Blameless Retrospectives provide a great deal more feedback than technical as well. Our company recently had a failure that we wanted to review and for this incident the Timeline Retrospective seemed the most valuable.
All said and done, there was very little technically to be improved, honestly, most of that went right on the recovery end and what went wrong was something out of our control and rare enough there isn't too much of a change to be made. What we really gained from it was after our team created the "emotional scatter plot" under the timeline.
In that bottom row there was a point where our emotions diverged where some people were feeling overall positive and others overall negative. We had a communications breakdown and it caused a serious issue in our team even though our recovery efforts didn't clear it up.
I was able to say to my team, "I felt scared for our customer because I didn't know what was happening and I know how important X technology stack is to them," but more importantly, because we had made sure the space was safe and because we were insistent on that safety, my team was able to say, "I was angry when you called in. I felt like you didn't trust me and were trying to micromanage the incident". We gained an immense amount of insight into what we all individually felt during the outage and how our non-technical actions were having an affect on our environment.

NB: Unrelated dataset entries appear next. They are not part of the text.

/-! ### Planes and the end of a pen (02_pens.md, 19_shepherd.md) -/

/-- Configuration and completion of a pen (R83, R102, R189, R332 to R334, R372): `cfgld` puts an image into the shadow plane and answers its
status; `swap` holds a token, or is ABORTED where the shadow is not valid; at a drain point the planes change places; a recorded `fin`
gives the instance its exit code; a pen ends, and with the last one the launch completes. That a PID names the command's own instance first
(log 74), which of the codes recorded on one drove cycle counts (log 98), and that any command of a context whose key slot is bound to
another is a class B alarm (R355, log 125), are the model's choices. -/
def Obligations.PlaneSteps : Prop :=
  ∀ s : State,
    (∀ d h m f o, (s.die d).loader = [m] → m.word = .swap f o → OwnPen s m.pen m.ctx (m.a.toNat % 65536) h → (s.pen h).swap = none →
      m.o.ord = .none → s.keyBound m.ctx = true →
      ((s.pen h).shStat.toNat / 2 ^ 56 = 0 → After (exec (.configLoad d) s) (fun t => (t.die d).loader = [] ∧
        t.pens = s.pens.set h { s.pen h with swap := some m, swapNew := (s.pen h).frozen = .cast } ∧ t.cores = s.cores ∧ t.mem = s.mem ∧ t.dones = s.dones)) ∧
      ((s.pen h).shStat.toNat / 2 ^ 56 ≠ 0 → After (exec (.configLoad d) s) (fun t => (t.die d).loader = [] ∧ t.pens = s.pens ∧
        t.cores = s.cores ∧ t.dones = s.dones ++ [{ cmd := m, eng := 5, die := d, code := 9, detail := 5, value := (s.pen h).shStat }]))) ∧
    (∀ d m, (s.die d).loader = [m] → (∀ p ∈ s.pens, ¬ ((p.live = true ∨ p.frozen = .cast) ∧ p.ended = false ∧
        p.ctx = m.ctx ∧ p.pid.toNat = m.a.toNat % 65536)) →
      m.o.ord = .none → s.keyBound m.ctx = true →
      After (exec (.configLoad d) s) (fun t => t.pens = s.pens ∧ t.cores = s.cores ∧
        t.dones = s.dones ++ [{ cmd := m, eng := 5, die := d, code := 9, detail := 1 }])) ∧
    (∀ d h m f o hd n, (s.die d).loader = [m] → m.word = .cfgld f o → OwnPen s m.pen m.ctx (m.a.toNat % 65536) h → (s.pen h).swap = none →
      m.o.ord = .none → s.keyBound m.ctx = true → (∀ k ∈ s.poison, k < 2 ^ 57) → (s.pen h).cores.Nodup → s.vread m.ctx m.cmd.toNat 64 = .ok hd → ImageHeader hd ((s.pen h).h * (s.pen h).w) n →
      (∀ i < (s.pen h).h * (s.pen h).w * 4 * n, ∃ bs, s.vread m.ctx (m.cmd.toNat + 64 + 16 * i) 16 = .ok bs) →
      After (exec (.configLoad d) s) (fun t => (t.pen h).shN = n ∧ t.mem = s.mem ∧ (t.pen h).n = (s.pen h).n ∧
        t.dones = s.dones ++ [{ cmd := m, eng := 5, die := d, value := (t.pen h).shStat }] ∧
        (∀ c, { t.core c with shadow := (s.core c).shadow } = s.core c) ∧
        -- a pen whose cores a casting has freed keeps them in its record
        (let away := (s.pen h).frozen = .cast ∧ (s.pen h).withPad = true
         (away → t.cores = s.cores ∧ (t.pen h).shNew = true) ∧
         ∀ q j k bs, q < (s.pen h).h * (s.pen h).w → j < 4 → k < n →
          s.vread m.ctx (m.cmd.toNat + 64 + 16 * (q * (4 * n) + j * n + k)) 16 = .ok bs →
          (¬ away → Plane.word (t.core ((s.pen h).coreAt q)).shadow (colOf j) k = BitVec.ofNat 80 (leNat (bs.take 10))) ∧
          (∀ y, away → (t.pen h).held[q]? = some y → Plane.word y.shadow (colOf j) k = BitVec.ofNat 80 (leNat (bs.take 10)))) ∧
        (¬ ((s.pen h).frozen = .cast ∧ (s.pen h).withPad = true) → (∀ c ∈ (s.pen h).cores, ∀ j < 4, ∀ k < n, ∃ i, decode (colOf j) (Plane.word (t.core c).shadow (colOf j) k) = .ok i ∧
          (∀ x y, i ≠ .rgnin x y) ∧ ∀ x, i ≠ .rgnout x) → (t.pen h).shStat = 0))) ∧
    (∀ d m, (s.die d).loader = [m] → m.o.ord = .none → s.keyBound m.ctx = false →
      (∀ p ∈ s.pens, p.swap = none) → After (exec (.configLoad d) s) (fun t =>
        t = { s with todo := s.todo ++ [.ev .alarmClassB { a := m.ctx, b := d }] })) ∧
    (∀ h, (s.pen h).inTick = true → After (exec (.planeFlip h) s) (fun t => t = s)) ∧
    (∀ h m, h < s.pens.length → (s.pen h).swap = some m → m.o.ord = .none → (s.pen h).frozen = .running → Drained s h → (s.pen h).cores.Nodup →
      After (exec (.planeFlip h) s) (fun t => t.mem = s.mem ∧ t.dones = s.dones ++ [{ cmd := m, eng := 5, die := (s.pen h).die }] ∧
        (∀ c ∈ (s.pen h).cores, t.core c = { s.core c with live := (s.core c).shadow, shadow := (s.core c).live }) ∧
        (∀ c, c ∉ (s.pen h).cores → t.core c = s.core c) ∧ t.pens = s.pens.set h { s.pen h with
          swap := none, n := (s.pen h).shN, lens := (s.pen h).shLens, liveStat := (s.pen h).shStat,
          shN := (s.pen h).n, shLens := (s.pen h).lens, shStat := (s.pen h).liveStat })) ∧
    (∀ h c, (s.pen h).finRec = some c → (s.pen h).finReported = false → s.time % 2 = 0 →
      (∀ g ∈ s.instPens (s.pen h).qid (s.pen h).seq, (s.pen g).finWaits = true → g = h) → After (exec (.finRecord h) s) (fun t => t = { s with
      pens := s.pens.set h { s.pen h with finReported := true }
      entries := s.entries.map (fun e => if e.qid = (s.pen h).qid ∧ e.seq = (s.pen h).seq then
        { e with exit := some (e.exit.getD c) } else e) })) ∧
    (∀ h g c, (s.pen h).finWaits = true → s.time % 2 = 0 → g ∈ s.instPens (s.pen h).qid (s.pen h).seq → (s.pen g).finRec = some c →
      (s.pen g).finReported = false → (g = h ∨ (s.pen g).finTime < s.time) →
      (∀ x, x ≠ g → x = h ∨ (x ∈ s.instPens (s.pen h).qid (s.pen h).seq ∧ (s.pen x).finWaits = true ∧ (s.pen x).finTime < s.time) →
        (s.pen g).pid.toNat < (s.pen x).pid.toNat) → After (exec (.finRecord h) s) (fun t =>
        (t.pen h).finReported = true ∧ (t.pen g).finReported = true ∧
        (∀ x, x ≠ h → s.time ≤ (s.pen x).finTime → t.pen x = s.pen x) ∧
        t.entries = s.entries.map (fun e => if e.qid = (s.pen h).qid ∧ e.seq = (s.pen h).seq then
          { e with exit := some (e.exit.getD c) } else e))) ∧
    (∀ h, ((s.pen h).finRec = none ∨ (s.pen h).finReported = true ∨ s.time % 2 = 1) → After (exec (.finRecord h) s) (fun t => t = s)) ∧
    (∀ h, (s.pen h).inTick = true → After (exec (.penEnd h) s) (fun t => t = s)) ∧
    (∀ h g, MayEnd s h → g ≠ h → g < s.pens.length → (s.pen g).qid = (s.pen h).qid → (s.pen g).seq = (s.pen h).seq →
      ((s.pen g).live = true ∨ (s.pen g).frozen = .cast) → (s.pen g).ended = false → After (exec (.penEnd h) s) (fun t =>
        t = { s with pens := s.pens.set h { s.pen h with live := false, ended := true } })) ∧
    (∀ h e x, MayEnd s h → (∀ g, g ≠ h → g < s.pens.length → (s.pen g).qid = (s.pen h).qid → (s.pen g).seq = (s.pen h).seq →
        (s.pen g).ended = true ∨ (s.pen g).live = false ∧ (s.pen g).frozen ≠ .cast) →
      s.graphs = [] → (∃ g, g ≠ h ∧ g < s.pens.length ∧ (s.pen g).live = true ∧ (s.pen g).ended = false ∧ (s.pen g).ctx = (s.pen h).ctx) →
      s.entry? (s.pen h).qid (s.pen h).seq = some e → e.exit = some x → After (exec (.penEnd h) s) (fun t =>
        t = ({ s with pens := s.pens.set h { s.pen h with live := false, ended := true } }).complete e 0 0 0 (x.zeroExtend 64)))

From this we ended up with 3 action items to be completed within the next week. One was a technical write up (some knowledge transfer needed to take place). And two were process improvements focussed around communication and keeping everyone in the know about what was happening in major and potentially major issues to alleviate fears and builds trust. Processes we just didn't think to put in place because we hadn't had any problems until then. All of this was only possible because we were able to be honest and vulnerable in front of our team without fear of getting that turned against us.

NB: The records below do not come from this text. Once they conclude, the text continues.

/-- Settles O56, command by command: LAUNCH and REPLAY by the pens they place, PATCH by its table, the others by their demand unit. -/
theorem instanceEntries : Obligations.InstanceEntries := by
  unfold Obligations.InstanceEntries
  intro s e work
  refine ⟨fun phase misaligned => ⟨_, launch_misaligned work phase misaligned, rfl⟩, fun blk im phase aligned block image => ?launch,
    fun phase none_ fresh_ => ⟨_, replay_noGraph fresh_ work phase none_, rfl⟩,
    fun g v im spots t ls phase graph fresh_ bound image sink small4 small5 good first fits some_ read =>
      replay_places work phase graph fresh_ bound image sink small4 small5 good first fits some_ read,
    fun none_ => ⟨_, patch_noGraph work none_, rfl⟩,
    fun g items tab tab' t graph head count free readItems readTable patched write =>
      ⟨_, patch_makes work graph head count free readItems readTable patched write, rfl⟩,
    fun i w cmd a b spec => ?unit⟩
  case launch =>
    have step := launch_block work phase aligned block
    refine ⟨fun bad => ⟨_, step.trans (congrArg _ (launchWith_bad _ _ image bad)), rfl⟩, fun good first => ⟨fun none_ noArea => ?_,
      fun spots t ls fits some_ read => launch_places work phase aligned block image good first fits some_ read⟩⟩
    exact ⟨_, step.trans (congrArg _ (launchWith_unfit _ _ image good first none_ noArea)), rfl⟩
  case unit =>
    have step := exec_unitEntry spec work
    refine ⟨fun phase none_ => ?_, fun x h phase inst sink lt => ⟨fun full => ?_, fun room => ?_⟩, fun phase none_ => ?_,
      fun d phase done_ => ?_⟩
    · exact ⟨_, step.trans (congrArg _ (unitEntry_noInstance w cmd a b phase none_)), rfl⟩
    · exact ⟨_, step.trans (congrArg _ (unitEntry_full w cmd a b phase inst sink full)), rfl⟩
    · exact ⟨_, step, unitEntry_posted work phase w cmd a b inst sink lt room⟩
    · exact ⟨_, step.trans (congrArg _ (unitEntry_waits w cmd a b phase none_)), rfl⟩
    · exact ⟨_, step.trans (congrArg _ (unitEntry_answered w cmd a b phase done_)), rfl⟩

end Sys2Proof.Machine
end

section
/-! PROOFS. Reset memory is in its canonical form, and why the statement about errors, alarms, power and resets fails: it overlooks the flits
that a function-level reset may send (R349, R363, R365, R367). -/

namespace Sys2Proof.Machine

open Sys2Proof

/-! ### Reset memory (logs 2, 3) -/

/-- Settles O8: no byte of reset memory has been written, so its list is empty. -/
theorem resetCanonical : Obligations.ResetCanonical := by
  have unwritten : State.reset.mem = [] := rfl
  rw [Obligations.ResetCanonical, State.MemCanonical, unwritten]
  rfl

/-! ### A function-level reset that sends flits (R320, R349, R365, R367) -/

/-- The statement lets a function-level reset change `scrubFirst` of the service state alone, so that no flit goes out. -/
theorem functionLevelReset_silent (h : Obligations.ServiceEvents) (s : State) :
    After (exec .functionLevelReset s) (fun t => t.svc.flitOut = s.svc.flitOut) := by
  obtain ⟨-, -, -, -, -, -, -, -, -, reset, -⟩ := h s
  obtain ⟨t, step, -, -, -, -, svc, -⟩ := reset
  exact ⟨t, step, (congrArg Service.flitOut svc :)⟩

/-- An enabled context, whose range entry maps its first page, for reads and writes, to the first page of member 1's memory (R339, R365). -/
def ctxAbroad : Ctx :=
  { w := (Vector.replicate 8 0).set 2 (BitVec.ofNat 64 (2 ^ 63)), ranges := [(0, 0x1000, 0x4010000000000, 0x800000000000000C)] }

/-- An enabled queue of context 0 with two slots, its ring at virtual address 0 and its completion word at 0x800 (R319), that has given out
its one entry. -/
def queueAbroad : Queue := { w1 := 0x800, w2 := BitVec.ofNat 64 (2 ^ 47 + 2 ^ 43), tail := 1, taken := 1 }

/-- The part in service, with that context and that queue, and the queue's entry 1 at work. -/
def ringAbroad : State :=
  { svc := { boot := 8 }, ctxs := [(0, ctxAbroad)], queues := [(0, queueAbroad)], entries := [{ qid := 0, seq := 1, ctx := 0, w := [] }] }

/-- The reset tears the context down, and its entry completes with ABORTED, detail 2 (R349): the status words, at byte 48 of the slot, and then
COMPSEQ leave for member 1 as writes on link 1 (R320, R321). -/
theorem functionLevelReset_ringAbroad : After (exec .functionLevelReset ringAbroad) (fun t =>
    t.svc.flitOut = [[1, flWrite, 0, 0, 0, 2 ^ 40 + 48] ++ List.replicate 14 0 ++ [2, 9],
      [1, flWrite, 0, 0, 0, 2 ^ 40 + 0x800, 1] ++ List.replicate 7 0]) :=
  ⟨_, rfl, by decide⟩

/-- Refutes O59: a function-level reset tears every enabled context down (R367), and where the ring of a queue lies in a member's memory the
status of an aborted entry is written there by flits, which the service state records as sent. The statement lets the reset change
`scrubFirst` of the service state and nothing else of it. In the state below two flits go out. -/
theorem not_serviceEvents : ¬ Obligations.ServiceEvents := by
  intro h
  obtain ⟨t, step, silent⟩ := functionLevelReset_silent h ringAbroad
  obtain ⟨t', step', sent⟩ := functionLevelReset_ringAbroad
  obtain rfl : t' = t := Host.Outcome.next.inj (step'.symm.trans step)
  have unsent : ringAbroad.svc.flitOut = [] := rfl
  rw [sent, unsent] at silent
  exact absurd silent (List.cons_ne_nil _ _)

end Sys2Proof.Machine
end

section
/-! PROOFS. FREEZE and THAW (R62, R322, R347), and a pre-empted instance that goes back (R325). -/

namespace Sys2Proof.Machine

open Sys2Proof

I hope your still with me here because I really think that improving our monitoring techniques really is a perception and process issue more than it is a "am I using the right technology" issue. Whether you're using a product like Zenoss, Datadog, Nagios or New Relic to monitor everything or maybe you've rolled your own monitoring solution, it's not really incredibly important compared to how you're integrating that with your company.
We need to first question what we think is important. Stop thinking about our Systems' health and begin thinking in terms of Business health to make sure we're capturing the right metrics.
Once we reframe our thought process we need to partner with other data-driven departments in our organizations to understand what business metrics are important to them. We need to get more information so we can start to see the elephant.
And we need to solicit feedback to make sure the data and context we can provide to our business is useful. We need to lead by example by building safe environments where everyone feels OK to be vulnerable and get to the root of real learning.
Now you've got it, go out and change the world. Or maybe just start with your monitoring.